Part of the failure here is conceptual.

Integral to much of the campaign of memorialization was the worry that focusing solely on the fate of the Jews would not provide a lesson that might help prevent subsequent genocides. In that way, many in the Jewish community became committed to trying to universalize the Holocaust. They wanted Holocaust education to teach everyone to oppose all sorts of prejudice, intolerance and/or violence against minorities.

That was a noble goal but a disservice to both history and to the question of contemporary Jewish security.

Even on its own terms, this form of Holocaust commemoration has been a dismal failure. No amount of invocation of the Nazis’ crimes has served to mobilize the world against new genocides, which went on in places like Cambodia, Rwanda, Sudan or today in Western China, amid the indifference of the West.

This was a misunderstanding of the nature of the antisemitism that produced the Holocaust.

Contrary to the universalizers, who feared that the Shoah would be marooned in history if it was not enlisted in the laudable cause of making everyone nicer to each other, Jew-hatred is not an ordinary form of prejudice. It is, as the Holocaust and the current campaign against Israel illustrate, a way of organizing intolerance for a political cause. Stripped of this context, Holocaust education becomes just one more anodyne call for civility. As such it not only fails to counter garden-variety bias but actually winds up ignoring actual antisemitism when it appears in the guise of appeals on behalf of “human rights” that deny Jewish rights and the right of Jews to defend themselves.

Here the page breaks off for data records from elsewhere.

/-- R177: the group values of Ward `w` load from the header `h`; a counter at the end of its space says so (R164). -/
def groupLoad (h : JnlHeader) (w : Nat) (s : State) : State :=
  let c := h.gceil.getD w fcFirst
  groupMark w fcFirst (groupView w (((s.wr (SEC_W_GRP.CUR_GEN w) (h.ggen.getD w 0)).wr (SEC_W_GTX_FC.FC w) c).wr (SEC_W_GTX_CEIL.CEIL w) c))

/-- R180: a strict Ward restarts strictly when CLEAN was 0. -/
def strictStart (clean : Bool) (w : Nat) (s : State) : State :=
  if s.flag (SEC_W_CFG.STRICT w) && !clean then
    { s.put (SEC_W_CFG.STRICT_ACTIVE w) true with sec := { s.sec with
      switched := Store.put false s.sec.switched w false
      strictGen := Store.put 0 s.sec.strictGen w (s.rd (SEC_W_GRP.CUR_GEN w)) } }
  else s

/-- R177: OPEN ends: the replay, the group values, an OPEN record, CLEAN 0. `outcome`: what came of the OPEN record's write (R174). -/
def execJnlOpenComplete (outcome : Fin 3) (t : Nat) (s : State) : Result :=
  let s := s.at t
  if s.rd SEC_JNL_STS.STATE != 1 then .next s
  else
    let recs := ringRecords s.jdev.mem (jnlRingSize s)
    let h0 := ((jnlHeader s).map (·.2)).getD {}
    let h := (recs.filter (fun r => r.typ = 2)).foldl (fun h r => groupApply r h) h0
    let s := { s with sec := { s.sec with ring := [], opened := true, snapAt := s.rc } }
    let s := s.each (recs.filter (fun r => r.typ = 1)) (fun r s => modJnlEntry r.key (entryApply r) s)
    let s := s.each (List.range 8) (groupLoad h)
    let s := (s.wr SEC_JNL_SEQ.SEQ ((recs.getLast?.map (·.seq)).getD 0)).wr SEC_JNL_STS.USED 0
    let rec_ : JnlRec := { typ := 4, key := s.rd SYS_BOOTS }
    let s := if outcome = 0 then jnlAppend rec_ s else jnlFail rec_ outcome.val s
    let s := jnlWriteHeader (fun _ => { h with clean := false }) s
    let s := s.each (List.range 8) (strictStart h.clean)
    let s := ((s.wr SEC_JNL_STS.STATE 2).put SEC_STS.JNL_OPEN true).put SEC_STS.WAS_CLEAN h.clean
    .next (raise Irq.SEC_OPEN_DONE (s.wr SEC_JNL_LIMIT.NIX_LIMIT (nixLimit s)))

/-- A snapshot pass begins (R176). -/
def snapBegin (s : State) : State := { s with sec := { s.sec with passOn := true, passAt := s.rc, passDue := false } }

/-- A pass is due: it begins, or follows the one that runs (R176). -/
def snapDue (s : State) : State := if s.sec.passOn then { s with sec := { s.sec with passDue := true } } else snapBegin s

/-- R177: CLOSE is written. -/
def execJnlClose (t : Nat) (s : State) : Result :=
  let s := s.at t
  if s.rd SEC_JNL_STS.STATE = 2 then .next (snapDue (s.wr SEC_JNL_STS.STATE 3)) else .next s

/-- R177: the pass and the copier are done: CLEAN is set and the journal is CLOSED. -/
def execJnlCloseComplete (t : Nat) (s : State) : Result :=
  let s := s.at t
  if s.rd SEC_JNL_STS.STATE = 3 && !s.sec.passOn && s.sec.ring.isEmpty && (s.sec.waiting.isEmpty || jnlDead s) then
    .next ((jnlWriteHeader (fun h => { h with clean := true }) (s.wr SEC_JNL_STS.STATE 0)).put SEC_STS.JNL_OPEN false)
  else .next s

/-- R177: FORMAT is written: fresh headers, an empty ring; the size check and the table follow. -/
def execJnlFormat (t : Nat) (s : State) : Result :=
  let s := s.at t
  if s.rd SEC_JNL_STS.STATE != 0 then .next s
  else
    let h : JnlHeader := {
      sizeLog2 := s.rd SEC_JNL_CFG.SIZE_LOG2
      ring := s.rd SEC_JNL_CFG.RING
      domain := s.rd SEC_JNL_CFG.DOMAIN
      clean := true }
    let top := tableAt (jnlRingSize s) 0
    let s := modJnl (fun m => jnlClear ringBase top (hdrPut true { h with hseq := 1 } (hdrPut false h m))) s
    .next { s with sec := { s.sec with formatting := true } }

/-- R177: FORMAT ends. `wraps`: the marker, whose octets are open, has overwritten header copy A; else the counter table is cleared. -/
def execJnlFormatComplete (wraps : Bool) (t : Nat) (s : State) : Result :=
  let s := s.at t
  if !s.sec.formatting then .next s
  else
    let s := { s with sec := { s.sec with formatting := false } }
    if wraps then .next (setJnlErr 6 (modJnl (jnlPut 0 (leOctets 8 (s.free 64))) s).took)
    else .next (modJnl (jnlClear (tableAt (jnlRingSize s) 0) (2 ^ (20 + s.rd SEC_JNL_CFG.SIZE_LOG2))) s)

/-! Snapshots -/

/-- R176: SNAP_NOW is written. -/
def execSnapNow (t : Nat) (s : State) : Result :=
  let s := jnlReopen (s.at t)
  .next (if s.rd SEC_JNL_STS.STATE = 2 then snapDue s else s)

/-- R176: SNAP_PERIOD seconds have passed since the last period began. DESIGN CHOICE (log entry 29): the first one begins with OPEN, or with
a reopening. -/
def execSnapPeriodExpiry (t : Nat) (s : State) : Result :=
  let s := s.at t
  if s.rd SEC_JNL_STS.STATE != 2 || !s.reached (s.sec.snapAt + s.rd SEC_SNAP_CFG.PERIOD_S * 1000000000) then .next s
  else
    let s := { s with sec := { s.sec with snapAt := s.rc } }
    .next (snapDue (if s.sec.passOn then raise Irq.SEC_SNAP_LATE s else s))

/-- R176: the pass ends: RX_SNAP of every record whose RX_FC has changed is written. -/
def execSnapPassComplete (t : Nat) (s : State) : Result :=
  let s := s.at t
  if !s.sec.passOn then .next s
  else
    let l := s.sec.dirty.filter (fun n => nodeActive s n)
    let s := s.each l (fun n s => modJnlEntry n (fun e => { e with snap := (s.node n).rxFc }) s)
    let s := (s.add SEC_SNAP_WRITES l.length).wr SEC_SNAP_STS.ENTRIES l.length
    let s := s.wr SEC_SNAP_STS.LAST_MS (min 8191 ((s.rc - s.sec.passAt) / 1000000))
    let s := raise Irq.SEC_SNAP_DONE { s with sec := { s.sec with dirty := [], passOn := false } }
    .next (if s.sec.passDue then snapBegin s else s)

/-- SEC_ENG_PEAK is read and clears (R181). -/
def execSecEngPeakRead (requester : Requester) (s : State) : Result :=
  .next ((s.answer requester (s.rd SEC_ENG_PEAK.PEAK)).wr SEC_ENG_PEAK.PEAK 0)

/-- SEC_JNL_PEAK is read and clears (R181). -/
def execSecJnlPeakRead (requester : Requester) (s : State) : Result :=
  .next ((s.answer requester (s.rd SEC_JNL_PEAK.PEAK)).wr SEC_JNL_PEAK.PEAK 0)

end Sys2Proof.Machine
end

The popularization of Holocaust education became so embedded in Western culture that it morphed into more of a metaphor about something awful than a specific crime whose purpose was to rid the world of the Jews. The “anyone I don’t like is Hitler” rule even applied to many liberal Jews, who were quick to label American political opponents like former President Donald Trump as the moral equivalent of the Nazis. Some on the right are also willing to play the same game, comparing anything they don’t like to the Holocaust. Such analogies are always wrong even though few on either side of the political aisle are willing to condemn them when they are spread by their allies.

Even many of those who were contributing to the demonization of Israel and using the tropes of traditional antisemitic discourse to do so thought that they, too, were entitled to speak reverently about the Holocaust. Nothing illustrates the absurdity of this trend more than the devotion of a United Nations that is a cesspool of antisemitism to Holocaust memorialization. That Jew-haters like Reps. Ilhan Omar (D-Minn.) and Rashida Tlaib (D-Mich.) have no shame talking about the need to remember the Shoah is shocking but nevertheless tolerated, even by many Jews who ought to know better. As writer Dara Horn memorably articulated it in the title of her book, People Love Dead Jews. It’s the living ones, especially those who are willing to defend themselves and the sole Jewish state on the planet, who are not so popular.

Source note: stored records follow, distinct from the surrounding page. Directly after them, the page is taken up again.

-- ==== Sys2Proof/Machine/AdaptOps.lean ====
section
/-!
DEFINITION. Adaptation (R197 to R206): addresses, routes, the frame limit, fragments, and the stages of both directions.
-/

namespace Sys2Proof.Machine

/-! Addresses -/

/-- R197: a Bastis address of Ward `w`. -/
def isBastis (s : State) (w : Nat) (a : Ip) : Bool := a.pfx = wardPfx s w && (a.iid = iidOf (rootEui s) || a.iid = 0x000000FFFE000000)

/-- R198, step 1: the enabled Ward whose prefix an address has. -/
def wardOfIp (s : State) (a : Ip) : Option Nat := (List.range 8).find? (fun w => s.flag (MAC_WARD_PAN.EN w) && wardPfx s w = a.pfx)

/-- What an IID resolves to (R196, R198): the record; one in EVICT is no miss, and counts in no counter of forwarding (R235). -/
def lookupIid (w iid : Nat) (s : State) : Option Nat × State :=
  match shortIid iid with
  | some a => (saxFind s w a, s)
  | none =>
    match ((fwtFind s iid 0 w).map (fun p => (fwtAt s p).nix)).filter (fun n => (s.node n).state = .evict) with
    | some n => (some n, s)
    | none =>
      let (e, s) := fwtLookup iid 0 w s
      (e.map (·.nix), s)

/-! Receive rings -/

/-- Words 0 to 2 of a PACKET completion (R285). -/
def packetWords (rc asn cls : Nat) (yel : Bool) : List Nat :=
  [rc % 2 ^ 32, asn % 2 ^ 32, asn / 2 ^ 32 % 2 ^ 8 + cls * 2 ^ 8 + ofBool yel * 2 ^ 11]

/-- An IPv6 packet for the host (R285, R286): WHY 2 LOCAL and 4 SRH to CTL_RING, 3 MISS to MISS_RING, 5 NOWARD to BH_RING. -/
def packetToHost (w why rc asn cls : Nat) (p : DownContent) (nix : Option Nat) (s : State) : State :=
  let k := match why with
    | 3 => s.rd (HIF_RX_ROUTE.MISS_RING w)
    | 5 => s.rd HIF_CFG.BH_RING
    | _ => s.rd (HIF_RX_ROUTE.CTL_RING w)
  rxBind k { len := p.len, words := packetWords rc asn cls false, fmt := 2, why := why, nix := nix, ward := w, buf := .packet p } s

/-! Routes (R203) -/

/-- The parents of `n`, up to Bastis: from the last hop to the first; none for NOPATH. `k` hops are left. -/
def climb (s : State) : Nat → Nat → Option (List Nat)
  | k, n =>
    if (s.node n).parentRoot then some []
    else
      match k with
      | 0 => none
      | k + 1 =>
        let p := (s.node n).parentNix
        if (s.node p).state = .joined || (s.node p).state = .quiet then (climb s k p).map (fun l => p :: l) else none

/-- The entry at PATH_IX serves node `d` of Ward `w` (R203). -/
def pathUsable (s : State) (w d : Nat) (e : PathEntry) : Bool :=
  e.valid && e.owner = d && e.ward = w && (e.host || e.epoch = s.rd (FWD_W_EPOCH.EPOCH w)) && (s.node d).pathGen = e.epoch % 256

/-- The place that the allocation cursor takes: HOST entries are skipped (R203); none when every entry is a HOST entry. -/
def pathAlloc (s : State) : Option Nat :=
  ((List.range 65536).map (fun i => (s.fwd.pathCursor + i) % 65536)).find? (fun i =>
    let e : PathEntry := Store.find {} s.fwd.paths i
    !e.host)

/-- R203: NOPATH. -/
def noPath (w : Nat) (s : State) : State := raiseWard Irq.FWD_NOPATH w (s.inc (FWD_W_NOPATH.COUNT w))

/-- R203: the route to node `d` of Ward `w`: its hops from the first; none for NOPATH. -/
def routeTo (w d : Nat) (s : State) : Option (List Nat) × State :=
  let r := s.node d
  let e : PathEntry := Store.find {} s.fwd.paths r.pathIx
  if r.parentRoot then (some [], if r.hops = 0 then s else s.modNode d (fun r => { r with hops := 0 }))
  else if pathUsable s w d e then (some e.hops, s)
  else if r.isStatic then (none, noPath w s)
  else
    match climb s 16 d, pathAlloc s with
    | some up, some i =>
      let l := up.reverse
      let epoch := s.rd (FWD_W_EPOCH.EPOCH w)
      let e : PathEntry := { owner := d, valid := true, ward := w, epoch := epoch, hops := l }
      let s := modFwd (fun f => { f with paths := Store.put {} f.paths i e, pathCursor := (i + 1) % 65536 }) s
      (some l, (s.modNode d (fun r => { r with hops := l.length, pathIx := i, pathGen := epoch % 256 })).inc FWD_PATH_BUILT)
    | _, _ => (none, noPath w s)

The attention on Holocaust memorialization also often failed to acknowledge the way Israel and its supporters had become the stand-in for traditional antisemitic scapegoats. Indeed, the resistance, even among some Jews on the left, to the adoption of the International Holocaust Remembrance Alliance’s (IHRA) working definition of antisemitism centered on its acknowledgement of the way that falsely smearing Israel, especially by accusing it of Nazi-like crimes, had become one of the principal expressions of Jew-hatred in our era.

Those who labored to create and fund all the museums, archives and ceremonies deserve our gratitude. They are important in and of themselves. But it turns out they don’t do much to answer contemporary threats, even when it concerns issues like Iran’s quest for nuclear weapons to create a new Shoah.

The way many Jews view the Holocaust as the sum total of the Jewish experience in a way that ignores or downplays the richness, beauty and joy of our heritage, has had the unintended consequence of undermining communal life. This has also had the effect of legitimizing those who think that remembering the Shoah should have nothing to do with the fight to preserve today’s Jews.

This Yom Hashoah as we honor the victims, we need to remember that the only proper memorial to the Six Million is a thriving Jewish state that was created too late to save them. Now that we’ve ensured that the past is not forgotten, it’s time for Jews to concentrate their efforts on defending live Jews with as much fervor and dedication as was demonstrated on behalf of the memory of the Holocaust.